How to Extract Insights From Your Data

Davis David
Geek Culture
10 min readApr 5, 2023

--

Photo by RODNAE Productions

The world in which we live generates millions of data every day. The vast majority of this data is stored in databases on servers located across the globe. This data is used to influence and shape our daily lives, from government decisions to the products consumers purchase.

Data has a great deal of promise if you can gain insights from it.
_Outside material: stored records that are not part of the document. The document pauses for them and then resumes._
-- ==== Sys2Proof/Laws/OkDomainOps.lean ====
section
/-! SUPPORT. The operations of Machine/DomainOps.lean keep a sound state sound and the queue as it is. -/

namespace Sys2Proof.Laws

open Sys2Proof.Machine

theorem execDomainSet_ok {cq : List Instr} (p : Packet) {s : State} (h : Ok cq s) :
    OutOk cq (execDomainSet p s) := by
  unfold execDomainSet
  repeat' first
    | (with_reducible first
        | assumption | rfl | intro _ | apply requestDomain_ok | apply runOp_ok | apply ok_ite | apply ok_ite_fst
        | apply out_next)

theorem execDomainGet_ok {cq : List Instr} (p : Packet) {s : State} (h : Ok cq s) :
    OutOk cq (execDomainGet p s) := by
  unfold execDomainGet
  repeat' first
    | (with_reducible first
        | assumption | rfl | intro _ | apply OpOut_res_ok | apply runOp_ok | apply ok_ite | apply ok_ite_fst
        | apply out_next)

theorem execIdlePolicySet_ok {cq : List Instr} (p : Packet) {s : State} (h : Ok cq s) :
    OutOk cq (execIdlePolicySet p s) := by
  unfold execIdlePolicySet
  repeat' first
    | (with_reducible first
        | assumption | rfl | intro _ | apply OpOut_fail_ok | apply OpOut_ok_ok | apply runOp_ok | apply set_ok
        | apply ok_ite | apply ok_ite_fst | apply out_next | apply out_ite)
    | exact out_fault | exact out_refused | split
    | fail_if_no_progress ((with_reducible apply mk_ok) <;> (try with_reducible rfl)) | dsimp only

theorem execWakeConfig_ok {cq : List Instr} (p : Packet) {s : State} (h : Ok cq s) :
    OutOk cq (execWakeConfig p s) := by
  unfold execWakeConfig
  repeat' first
    | (with_reducible first
        | assumption | rfl | intro _ | apply OpOut_res_ok | apply runOp_ok | apply set_ok | apply ok_ite
        | apply ok_ite_fst | apply out_next)

theorem execAlarmSet_ok {cq : List Instr} (p : Packet) {s : State} (h : Ok cq s) :
    OutOk cq (execAlarmSet p s) := by
  unfold execAlarmSet
  repeat' first
    | (with_reducible first
        | assumption | rfl | intro _ | apply OpOut_ok_ok | apply runOp_ok | apply set_ok | apply ok_ite
        | apply ok_ite_fst | apply out_next)

theorem execFaultStatus_ok {cq : List Instr} (p : Packet) {s : State} (h : Ok cq s) :
    OutOk cq (execFaultStatus p s) := by
  unfold execFaultStatus
  repeat' first
    | (with_reducible first
        | assumption | rfl | intro _ | apply OpOut_res_ok | apply runOp_ok | apply ok_ite | apply ok_ite_fst
        | apply out_next)

theorem execFaultClear_ok {cq : List Instr} (p : Packet) {s : State} (h : Ok cq s) :
    OutOk cq (execFaultClear p s) := by
  unfold execFaultClear
  repeat' first
    | (with_reducible first
        | assumption | rfl | intro _ | apply clearFault_ok | apply runOp_ok | apply ok_ite | apply ok_ite_fst
        | apply out_next)

theorem execFaultLogRead_ok {cq : List Instr} (p : Packet) {s : State} (h : Ok cq s) :
    OutOk cq (execFaultLogRead p s) := by
  unfold execFaultLogRead
  repeat' first
    | (with_reducible first
        | assumption | rfl | intro _ | apply OpOut_res_ok | apply runOp_ok | apply ok_ite | apply ok_ite_fst
        | apply out_next)

theorem execFaultInject_ok {cq : List Instr} (p : Packet) {s : State} (h : Ok cq s) :
    OutOk cq (execFaultInject p s) := by
  unfold execFaultInject
  repeat' first
    | (with_reducible first
        | assumption | apply ok_foldl | apply ok_foldl_fst | rfl | intro _ | apply OpOut_ok_ok
        | apply avsFallback_ok | apply raiseFault_ok | apply runOp_ok | apply set_ok | apply ok_ite
        | apply ok_ite_fst | apply out_next | apply out_ite)
    | exact out_fault | exact out_refused | split
    | fail_if_no_progress ((with_reducible apply mk_ok) <;> (try with_reducible rfl)) | dsimp only

end Sys2Proof.Laws
end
It has become more important than ever to be able to find patterns in this data, draw conclusions from it and leverage it to create a competitive advantage.
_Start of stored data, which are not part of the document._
theorem skeinFence_ok {cq : List Instr} {s : State} (src : Nat) (kind : Nat) (h : Ok cq s) :
    Ok cq (State.skeinFence s src kind) := by
  unfold State.skeinFence
  repeat' first
    | (with_reducible first
        | assumption | rfl | intro _ | apply fenceDomain_ok | apply loseLink_ok | apply ok_ite | apply ok_ite_fst)
    | split | fail_if_no_progress ((with_reducible apply mk_ok) <;> (try with_reducible rfl)) | dsimp only
    | (simp; done)

theorem execErrorPairSet_ok {cq : List Instr} (src : Nat) (kind : Nat) (addr : Nat) {s : State} (h : Ok cq s) :
    OutOk cq (execErrorPairSet src kind addr s) := by
  unfold execErrorPairSet
  repeat' first
    | (with_reducible first
        | assumption | rfl | intro _ | apply noteReacting_ok | apply raiseFault_ok | apply skeinFence_ok
        | apply targetFenced_ok | apply ok_ite | apply ok_ite_fst | apply out_next | apply out_ite)
    | exact out_fault | exact out_refused | split
    | fail_if_no_progress ((with_reducible apply mk_ok) <;> (try with_reducible rfl))

theorem execCodedMessage_ok {cq : List Instr} (word : Nat) {s : State} (h : Ok cq s) :
    OutOk cq (execCodedMessage word s) := by
  unfold execCodedMessage
  repeat' first
    | (with_reducible first
        | assumption | rfl | intro _ | apply count_ok | apply detectedAt_ok | apply dropPair_ok
        | apply notifyWaiting_ok | apply pairLate_ok | apply raiseFault_ok | apply ok_ite | apply ok_ite_fst
        | apply out_next | apply out_ite)
    | exact out_fault | exact out_refused | split
    | fail_if_no_progress ((with_reducible apply mk_ok) <;> (try with_reducible rfl))

theorem execCodedMessageRepeat_ok {cq : List Instr} (word : Nat) {s : State} (h : Ok cq s) :
    OutOk cq (execCodedMessageRepeat word s) := by
  unfold execCodedMessageRepeat
  repeat' first
    | (with_reducible first
        | assumption | rfl | intro _ | apply ok_ite | apply ok_ite_fst | apply out_next | apply out_ite)
    | exact out_fault | exact out_refused | split
    | fail_if_no_progress ((with_reducible apply mk_ok) <;> (try with_reducible rfl))

theorem execLinkMessageTimeout_ok {cq : List Instr} (skein : Nat) {s : State} (h : Ok cq s) :
    OutOk cq (execLinkMessageTimeout skein s) := by
  unfold execLinkMessageTimeout
  repeat' first
    | (with_reducible first
        | assumption | rfl | intro _ | apply pairLate_ok | apply ok_ite | apply ok_ite_fst | apply out_next
        | apply out_ite)

theorem execPairBroken_ok {cq : List Instr} (src : Nat) (clocks : Nat) {s : State} (h : Ok cq s) :
    OutOk cq (execPairBroken src clocks s) := by
  unfold execPairBroken
  repeat' first
    | (with_reducible first
        | assumption | apply ok_foldl | apply ok_foldl_fst | rfl | intro _ | apply raiseFault_ok | apply set_ok
        | apply ok_ite | apply ok_ite_fst | apply out_next | apply out_ite)
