theorem execTsync_ok {cq : List Instr} (m : HMsg) {s : State} (h : Ok cq s) :
    OutOk cq (execTsync m s) := by
  unfold execTsync
  repeat' first
    | (with_reducible first
        | assumption | rfl | intro _ | apply receiveMsg_ok | apply set_ok | apply ok_ite | apply ok_ite_fst
        | apply out_next | apply out_ite)
    | exact out_fault | exact out_refused | split
    | fail_if_no_progress ((with_reducible apply mk_ok) <;> (try with_reducible rfl))

theorem execTfollowSend_ok {cq : List Instr} (bus : Nat) {s : State} (h : Ok cq s) :
    OutOk cq (execTfollowSend bus s) := by
  unfold execTfollowSend
  repeat' first
    | (with_reducible first
        | assumption | rfl | intro _ | apply hsendOn_ok | apply set_ok | apply ok_ite | apply ok_ite_fst
        | apply out_next | apply out_ite)
    | exact out_fault | exact out_refused | split
    | fail_if_no_progress ((with_reducible apply mk_ok) <;> (try with_reducible rfl))

theorem followLoss_ok {cq : List Instr} {s : State} (h : Ok cq s) :
    Ok cq (State.followLoss s) := by
  unfold State.followLoss
  repeat' first
    | (with_reducible first
        | assumption | rfl | intro _ | apply unlockTime_ok | apply ok_ite | apply ok_ite_fst)
    | split | fail_if_no_progress ((with_reducible apply mk_ok) <;> (try with_reducible rfl)) | dsimp only
    | (simp; done)

theorem execTfollow_ok {cq : List Instr} (m : HMsg) {s : State} (h : Ok cq s) :
    OutOk cq (execTfollow m s) := by
  unfold execTfollow
  repeat' first
    | (with_reducible first
        | assumption | rfl | intro _ | apply followLoss_ok | apply judgeOffset_ok | apply receiveMsg_ok
        | apply ok_ite | apply ok_ite_fst | apply out_next | apply out_ite)
    | exact out_fault | exact out_refused | split
    | fail_if_no_progress ((with_reducible apply mk_ok) <;> (try with_reducible rfl))

theorem execDreqSend_ok {cq : List Instr} {s : State} (h : Ok cq s) :
    OutOk cq (execDreqSend s) := by
  unfold execDreqSend
  repeat' first
    | (with_reducible first
        | assumption | rfl | intro _ | apply hsend_ok | apply hwithdraw_ok | apply ok_ite | apply ok_ite_fst
        | apply out_next | apply out_ite)
    | exact out_fault | exact out_refused | split
    | fail_if_no_progress ((with_reducible apply mk_ok) <;> (try with_reducible rfl))

theorem execDreq_ok {cq : List Instr} (m : HMsg) (aheadNs : Nat) {s : State} (h : Ok cq s) :
    OutOk cq (execDreq m aheadNs s) := by
  unfold execDreq
  repeat' first
    | (with_reducible first
        | assumption | rfl | intro _ | apply hsend_ok | apply receiveMsg_ok | apply stepTime_ok | apply ok_ite
        | apply ok_ite_fst | apply out_next)

theorem execDresp_ok {cq : List Instr} (m : HMsg) {s : State} (h : Ok cq s) :
    OutOk cq (execDresp m s) := by
  unfold execDresp
  repeat' first
    | (with_reducible first
        | assumption | rfl | intro _ | apply judgeOffset_ok | apply receiveMsg_ok | apply ok_ite
        | apply ok_ite_fst | apply out_next | apply out_ite)
    | exact out_fault | exact out_refused | split
    | fail_if_no_progress ((with_reducible apply mk_ok) <;> (try with_reducible rfl))

theorem execTimeUnlockTimeout_ok {cq : List Instr} {s : State} (h : Ok cq s) :
    OutOk cq (execTimeUnlockTimeout s) := by
  unfold execTimeUnlockTimeout
  repeat' first
    | (with_reducible first
        | assumption | rfl | intro _ | apply followLoss_ok | apply ok_ite | apply ok_ite_fst | apply out_next
        | apply out_ite)

theorem takeSegment_ok {cq : List Instr} {s : State} (reply : Bool) (m : HMsg) (cls : Nat) (h : Ok cq s) :
    Ok cq (State.takeSegment s reply m cls).1 := by
  unfold State.takeSegment
  repeat' first
    | (with_reducible first
        | assumption | rfl | intro _ | apply ok_ite | apply ok_ite_fst)
    | split | fail_if_no_progress ((with_reducible apply mk_ok) <;> (try with_reducible rfl)) | dsimp only

theorem execCmdSegment_ok {cq : List Instr} (m : HMsg) (cls : Nat) {s : State} (h : Ok cq s) :
    OutOk cq (execCmdSegment m cls s) := by
  unfold execCmdSegment
  repeat' first
    | (with_reducible first
        | assumption | rfl | intro _ | apply receiveMsg_ok | apply receivePacket_ok | apply takeSegment_ok
        | apply ok_ite | apply ok_ite_fst | apply out_next | apply out_ite)
    | exact out_fault | exact out_refused | split
    | fail_if_no_progress ((with_reducible apply mk_ok) <;> (try with_reducible rfl)) | dsimp only

theorem execRplSegment_ok {cq : List Instr} (m : HMsg) (cls : Nat) {s : State} (h : Ok cq s) :
    OutOk cq (execRplSegment m cls s) := by
  unfold execRplSegment
  repeat' first
    | (with_reducible first
        | assumption | rfl | intro _ | apply endDeferral_ok | apply endForward_ok | apply forwardLate_ok
        | apply receiveMsg_ok | apply takeSegment_ok | apply ok_ite | apply ok_ite_fst | apply out_next
        | apply out_ite)
    | exact out_fault | exact out_refused | split
    | fail_if_no_progress ((with_reducible apply mk_ok) <;> (try with_reducible rfl)) | dsimp only

theorem execSegmentTimeout_ok {cq : List Instr} (reply : Bool) (src : Nat) (cls : Nat) {s : State} (h : Ok cq s) :
    OutOk cq (execSegmentTimeout reply src cls s) := by
  unfold execSegmentTimeout
  repeat' first
    | (with_reducible first
        | assumption | rfl | intro _ | apply ok_ite | apply ok_ite_fst | apply out_next | apply out_ite)
    | exact out_fault | exact out_refused | split
    | fail_if_no_progress ((with_reducible apply mk_ok) <;> (try with_reducible rfl))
By using analytical techniques to identify patterns and uncover insights, companies are able to gain actionable knowledge from their data that they can use to inform decisions, identify new opportunities, and develop strategies.

How can you begin to extract insights from your data in order to create data-driven decisions? Exploring your data to discover and comprehend the underlying patterns, information, and facts that can help you make a better decision is the first step.

In this article, you will mainly learn:

  • How to manage your data using the HarperDB database.
  • Access your data from HarperDB using Custom Function.
  • Automate EDA with data from the harperDB database using the Sweetviz python library.
Automate EDA

So! let’s get started 🚀.

Introduction to Automated Exploratory Data Analysis

Exploratory data analysis (EDA) is an important step in any data science project. It means looking at and understanding the structure, patterns, and properties of a dataset before using it to make machine learning models. EDA helps data scientists find outliers, missing values, correlations, and distributions that can affect how accurate the machine learning model is.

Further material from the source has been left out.